The Prime Minister has made it clear that the only event in which he contemplates the use of force is a state of internal chaos, but I would like the House to consider the position of those officials in Rhodesia who remain loyal to their oath. I feel deeply for them, and I should feel ashamed if, supposing a situation were to arise in which they have the chance to make good their loyalty, this country did not go to their aid. I do not believe anyone in this House would like to say that we have abandoned those who are loyal to the Queen. I trust that this will not arise, and I fully accept the great difficulty in giving advice to those people, but they must be very much in our minds.

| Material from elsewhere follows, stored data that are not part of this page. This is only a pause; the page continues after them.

/-- R206, R207: one barrier. The first arrival of a phase fixes its target; when the arrivals reach it with a zero balance the
phase advances and the barrier is fresh; with a balance left it does not advance. -/
def barrierPhasesRule : Prop :=
  (∀ (b : Barrier) (range thread live : Nat) (count : Option Nat), b.arr + 1 < range → b.bal = 0 →
    let n := count.getD live
    let ended : Barrier :=
      ⟨b.phase + 1, 0, none, false, 0, false, b.engines.filter (· != b.phase) ++ (if b.engine then [b.phase] else []), []⟩
    (b.tgt = none →
      (n ≤ b.arr + 1 → b.arrive range thread count live true = ended) ∧
      (b.arr + 1 < n → b.arrive range thread count live true =
        ⟨b.phase, b.arr + 1, some n, count.isNone, 0, b.engine, b.engines, b.who ++ [thread]⟩)) ∧
    (∀ t, b.tgt = some t →
      (t ≤ b.arr + 1 → b.arrive range thread count live true = ended) ∧
      (b.arr + 1 < t → b.arrive range thread count live true =
        ⟨b.phase, b.arr + 1, some t, b.dflt, 0, b.engine, b.engines, b.who ++ [thread]⟩))) ∧
  (∀ (b : Barrier) (range thread live : Nat) (count : Option Nat), b.bal ≠ 0 →
    (b.arrive range thread count live true).phase = b.phase)

/-- The condition that ends the wait of a lane, for each wait that a retired word leaves (R194, R199, R207, R209, R212, R216, R244,
R250). -/
def waitHolds (s : State) (g : Wg) (l : Launch) (w : Warp) (lane : Nat) : Prop :=
  let passed := fun (b : Barrier) (p : Word) => b.phase ≠ p ∧ (b.phase - p).toNat < 2 ^ 31
  match w.wait lane with
  | .wsync m => ∀ k, k < 32 → w.live.getLsbD k = true → m.getLsbD k = true → (∃ n, w.wait k = .wsync n) ∧ w.pc k = w.pc lane
  | .bsync b p | .bwait b p => passed (g.bar b) p
  | .cbar p => ∃ c, s.cgOf g = some c ∧ passed c.bar p
  | .waitpred => s.predDone l = true
  | .rdv => ∀ f ∈ w.forks, s.progDone f = true
  | .cqwait q t => (BitVec.ofNat 32 (Tbl.get 0 g.done q) - t).toNat < 2 ^ 31
  | .cwait t => ∃ x, s.ctx? l.ctx = some x ∧ s.ticketDone x t = true
  | .ready | .ldfe _ | .cvld _ | .qmapRd .. | .tinv _ => False

/-- R194, R199, R207, R209, R212, R216, R244, R250: before a step, a thread whose wait's condition holds becomes ready at the next word;
any other stays where it is. -/
def waitEndsRule : Prop :=
  ∀ (s : State) (core slot lane : Nat) (w : Warp) (g : Wg) (l : Launch), slot < 32 → Tbl.risingFrom none s.warps = true →
    Tbl.wf 0 w.pcs = true → Tbl.wf .ready w.waits = true → s.warp? core slot = some w → s.wg? w.wg = some g →
    s.launch? g.launch = some l → lane < 32 → w.live.getLsbD lane = true → s.haltedOn l.ctx (s.dieOf core) = false →
    ∃ w', s.tick.warp? core slot = some w' ∧ w'.vregs = w.vregs ∧ w'.sregs = w.sregs ∧ w'.preds = w.preds ∧
      (waitHolds s g l w lane → w'.wait lane = .ready ∧ w'.pc lane = w.pc lane + 8) ∧
      (¬ waitHolds s g l w lane → w'.wait lane = w.wait lane ∧ w'.pc lane = w.pc lane)

/-- R194, R199, R206 to R209, R212, R216, R244, R250: the words that wait, the words that arrive, and the end of a wait.
Rests on log entries 20, 28. -/
def Obligations.Waiting : Prop := waitsRule ∧ arrivalsRule ∧ barrierPhasesRule ∧ waitEndsRule

/-- R202, R203, R28: NOP does nothing; PAUSE demotes the warp for 64 cycles; TRAP and BKPT retire and then take warp traps 13 and
12 with the lanes of g and their number. With g empty each of them retires with no effect. -/
def plainControlRule : Prop :=
  ∀ (s : State) (e : Env), s.executes e →
    (∀ o : OpZ, exec (.nop o) s = .next (e.retired s e.w)) ∧
    (∀ o : OpZ, exec (.pause o) s =
      .next (e.retired s (if e.g o.g = 0 then e.w else { e.w with demoted := some (s.clk + 64) }))) ∧
    (∀ o : OpK, (e.g o.g = 0 → exec (.trap o) s = .next (e.retired s e.w) ∧ exec (.bkpt o) s = .next (e.retired s e.w)) ∧
      (e.g o.g ≠ 0 →
        let t := s.setWarp e.c.core e.c.slot (e.w.advance e.c.pc (lanesOf e.c.mask))
        exec (.trap o) s = .next (e.trapped t ⟨13, e.g o.g, o.n.toNat, []⟩) ∧
        exec (.bkpt o) s = .next (e.trapped t ⟨12, e.g o.g, o.n.toNat, []⟩)))

/-- R201: EXIT marks the lanes of g as exited and takes them out of the barriers; the last threads of a warp free it. -/
def exitRule : Prop :=
  ∀ (s : State) (e : Env) (o : OpZ), s.executes e → e.g o.g ≠ 0 → e.w.bankCount = 0 →
    let t := (s.setWarp e.c.core e.c.slot { e.w with exited := e.w.exited ||| e.g o.g }).leaveBarriers e.wg e.w.widx (lanesOf (e.g o.g))
    (e.w.live &&& ~~~e.g o.g ≠ 0 →
      (∀ v, (e.finish s (.ok t)).warp? e.c.core e.c.slot = some v → v.stuck = false) →
      exec (.exit o) s = .next (e.finish s (.ok t))) ∧
    (e.w.live &&& ~~~e.g o.g = 0 → ¬ (e.wg.exitedWarps + 1 = e.wg.warps ∧ s.wgBusy e.wg = true) →
      exec (.exit o) s = .next (e.finish s (.ok (t.retireWarp e.c.core e.c.slot ((t.wg? e.w.wg).getD e.wg)))))

/-- R28, R201 to R203: the plain control words and EXIT. -/
def Obligations.PlainControl : Prop := plainControlRule ∧ exitRule

/-- R40, R41, R45: taking a warp trap. With a handler, the trap registers receive the cause, the lanes, the word's address, each
live thread's own next address, the addresses and the information, and every live thread stands at the handler; without one the
context halts with cause 39, and inside the handler with cause 38. -/
def takesTrapRule : Prop :=
  ∀ (s : State) (e : Env) (t : Trap), s.executes e →
    (e.w.inHandler = false → e.x.hand ≠ 0 → Tbl.wf 0 e.w.pcs = true →
      ∃ w', e.takeTrap s t = s.setWarp e.c.core e.c.slot w' ∧ w'.inHandler = true ∧ w'.trcause = BitVec.ofNat 32 t.cause ∧
        w'.tramask = e.c.mask ∧ w'.trfmask = t.fmask ∧ w'.trpc = e.c.pc ∧ w'.traddr = t.addr ∧ w'.trinfo = BitVec.ofNat 32 t.info ∧
        w'.waits = [] ∧ w'.rob = [] ∧ w'.arrSaved = e.w.arrived ∧ w'.phSaved = e.w.phases ∧
        w'.vregs = e.w.vregs ∧ w'.sregs = e.w.sregs ∧ w'.preds = e.w.preds ∧
        (∀ l, l < 32 → e.w.live.getLsbD l = true → w'.pc l = e.x.hand ∧ Tbl.get 0 w'.trpcv l = e.w.pc l) ∧
        (∀ l, l < 32 → e.w.live.getLsbD l = false → w'.pc l = e.w.pc l)) ∧
    (e.w.inHandler = false → e.x.hand = 0 → e.takeTrap s t = e.halted s { cause := 39, lmask := t.fmask, tcause := t.cause, va := t.va }) ∧
    (e.w.inHandler = true → e.takeTrap s t = e.halted s { cause := 38, lmask := t.fmask, tcause := t.cause, va := t.va } ∧
      ∀ o : OpK, e.g o.g ≠ 0 →
        let u := s.setWarp e.c.core e.c.slot (e.w.advance e.c.pc (lanesOf e.c.mask))
        exec (.trap o) s = .next { e.halted u { cause := 38, lmask := e.g o.g, tcause := 13 } with cur := none } ∧
        exec (.bkpt o) s = .next { e.halted u { cause := 38, lmask := e.g o.g, tcause := 12 } with cur := none })

/-- R44, R204: RFE, with every live thread of the warp in the handler and its guard true, sends each to its %trpcv entry; the trap
registers keep their values. With a live thread elsewhere it is illegal convergence, which in the handler halts the context. Outside the
handler it is an illegal instruction. -/
def trapReturnRule : Prop :=
  ∀ (s : State) (e : Env) (o : OpZ), s.executes e →
    (e.w.inHandler = true → e.w.live &&& ~~~e.c.mask = 0 → e.w.live &&& ~~~e.g o.g = 0 → Tbl.wf 0 e.w.pcs = true →
      ∃ w', exec (.rfe o) s = .next { s.setWarp e.c.core e.c.slot w' with cur := none } ∧ w'.inHandler = false ∧
        w'.arrived = e.w.arrSaved ∧ w'.phases = e.w.phSaved ∧ w'.trcause = e.w.trcause ∧ w'.tramask = e.w.tramask ∧
        w'.trfmask = e.w.trfmask ∧ w'.trpc = e.w.trpc ∧ w'.trpcv = e.w.trpcv ∧ w'.traddr = e.w.traddr ∧ w'.trinfo = e.w.trinfo ∧
        w'.vregs = e.w.vregs ∧ w'.sregs = e.w.sregs ∧ w'.preds = e.w.preds ∧
        ∀ l, l < 32 → w'.pc l = if e.w.live.getLsbD l then Tbl.get 0 e.w.trpcv l else e.w.pc l) ∧
    (e.w.inHandler = true → (e.w.live &&& ~~~e.c.mask ≠ 0 ∨ e.w.live &&& ~~~e.g o.g ≠ 0) →
      exec (.rfe o) s = .next { e.halted s { cause := 38, lmask := e.c.mask, tcause := 3 } with cur := none }) ∧
    (e.w.inHandler = false → exec (.rfe o) s = .next (e.trapped s ⟨1, e.c.mask, 0, []⟩))

/-- R40, R41, R44, R45, R204: taking a warp trap and returning from it. -/
def Obligations.Traps : Prop := takesTrapRule ∧ trapReturnRule

/-- R211, R213, R214: HINTNEXT counts the workgroup once; FORK starts the program on a sequencer that runs none; the
words of engine programs are illegal in a warp. -/
def Obligations.EnginePrograms : Prop :=
  ∀ (s : State) (e : Env), s.executes e →
    (∀ o : OpZ, e.g o.g ≠ 0 → e.wg.hinted = false →
      exec (.hintnext o) s = .next (e.retired ((s.modWg e.wg.id (fun g => { g with hinted := true })).modLaunch e.l.id
        (fun l => { l with hints := l.hints + 1 })) e.w)) ∧
    (∀ o : OpFork, o.q.toNat < 10 → e.g o.g ≠ 0 →
      s.seqrs.any (fun q => q.core == e.c.core && q.mat == decide (8 ≤ o.q.toNat)) = false →
      ∃ q : Seqr, exec (.fork o) s = .next (e.retired { s with nextId := s.nextId + 1, seqrs := s.seqrs ++ [q] }
          { e.w with forks := e.w.forks ++ [s.nextId] }) ∧
        q.id = s.nextId ∧ q.core = e.c.core ∧ q.mat = decide (8 ≤ o.q.toNat) ∧
        q.pc = e.c.pc + 8 * BitVec.signExtend 64 o.offw ∧ q.nsc = e.l.pk.scal ∧ q.shape = e.w.shape ∧ q.handles = e.w.handles ∧
        q.loops = [] ∧ ∀ i, i < e.l.pk.scal → Tbl.wf 0 e.w.sregs = true → Tbl.get 0 q.sregs i = e.w.s i) ∧
    (∀ o : OpLoop, exec (.loop o) s = .next (e.trapped s ⟨1, e.c.mask, 0, []⟩)) ∧
    (∀ o : OpZ, exec (.endl o) s = .next (e.trapped s ⟨1, e.c.mask, 0, []⟩) ∧
      exec (.endp o) s = .next (e.trapped s ⟨1, e.c.mask, 0, []⟩))

/-! ## Loads, stores, atomics and fences (R218 to R235, R245) -/

/-- Instruction `i` loads: its lanes' accesses `offs` are planned and performed, each lane of the plan receives its bytes, and the group
goes on, with `after` done to the warp. -/
def loadsThrough (s : State) (e : Env) (i : Instr) (r : Rec) (d : VReg) (n : Nat) (sg cached : Bool) (ord : Ord) (scp : Scope)
    (offs : List (Nat × Int)) (after : State → Warp → Warp) : Prop :=
  ∃ ps t out, e.plan s r .read 0 n offs = .ok ps ∧ e.loadLanes s ps cached r.cpol ord scp = .ok (t, out) ∧
    out.map (·.1) = offs.map (·.1) ∧ exec i s = .next (e.finish s (.ok (e.upd (e.landLanes t d sg out) (after t))))

/-- Instruction `i` stores: its lanes' accesses `offs` are planned and performed, and the group goes on. -/
def storesThrough (s : State) (e : Env) (i : Instr) (r : Rec) (n : Nat) (data : Nat → List Byte) (ord : Ord) (scp : Scope)
    (offs : List (Nat × Int)) : Prop :=
  ∃ ps, e.plan s r .write 1 n offs = .ok ps ∧ ps.map (·.1) = offs.map (·.1) ∧
    exec i s = .next (e.finish s (.ok (e.storeLanes s ps data ord scp)))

When the Prime Minister intervened today, I do not think he made the matter much clearer. No one, we hope, will refuse to do something which is clearly contrary to his conscience and natural justice. If an official were ordered to enter a detention camp and to shoot the occupants it would be something which I feel an official should refuse to do, U.D.I, or no U.D.I. But the question is, how are they to conduct themselves given that there is a rebel authority in their land? Probably the most they can do is to say they must keep basic services going, but they certainly should not go beyond that if they can avoid it, and in the long run their duty is to try to restore sanity in that country.

The Government have chosen the way of sanctions. With this I agree, and I understand that, in principle, the Conservative Party agrees, too. Where there is some danger of disagreement is over the severity of the sanctions which are to be applied. I see no point whatever in applying ineffective sanctions. It would be much better to have no sanctions than to do that.

If it is asked what is the purpose of these sanctions, the purpose is to uphold the law and restore sanity. They are the method chosen by the Government and, in general, supported by the Conservative Party for the purpose of bringing the people of Rhodesia back to sanity and trying to get a reasonable government in that country.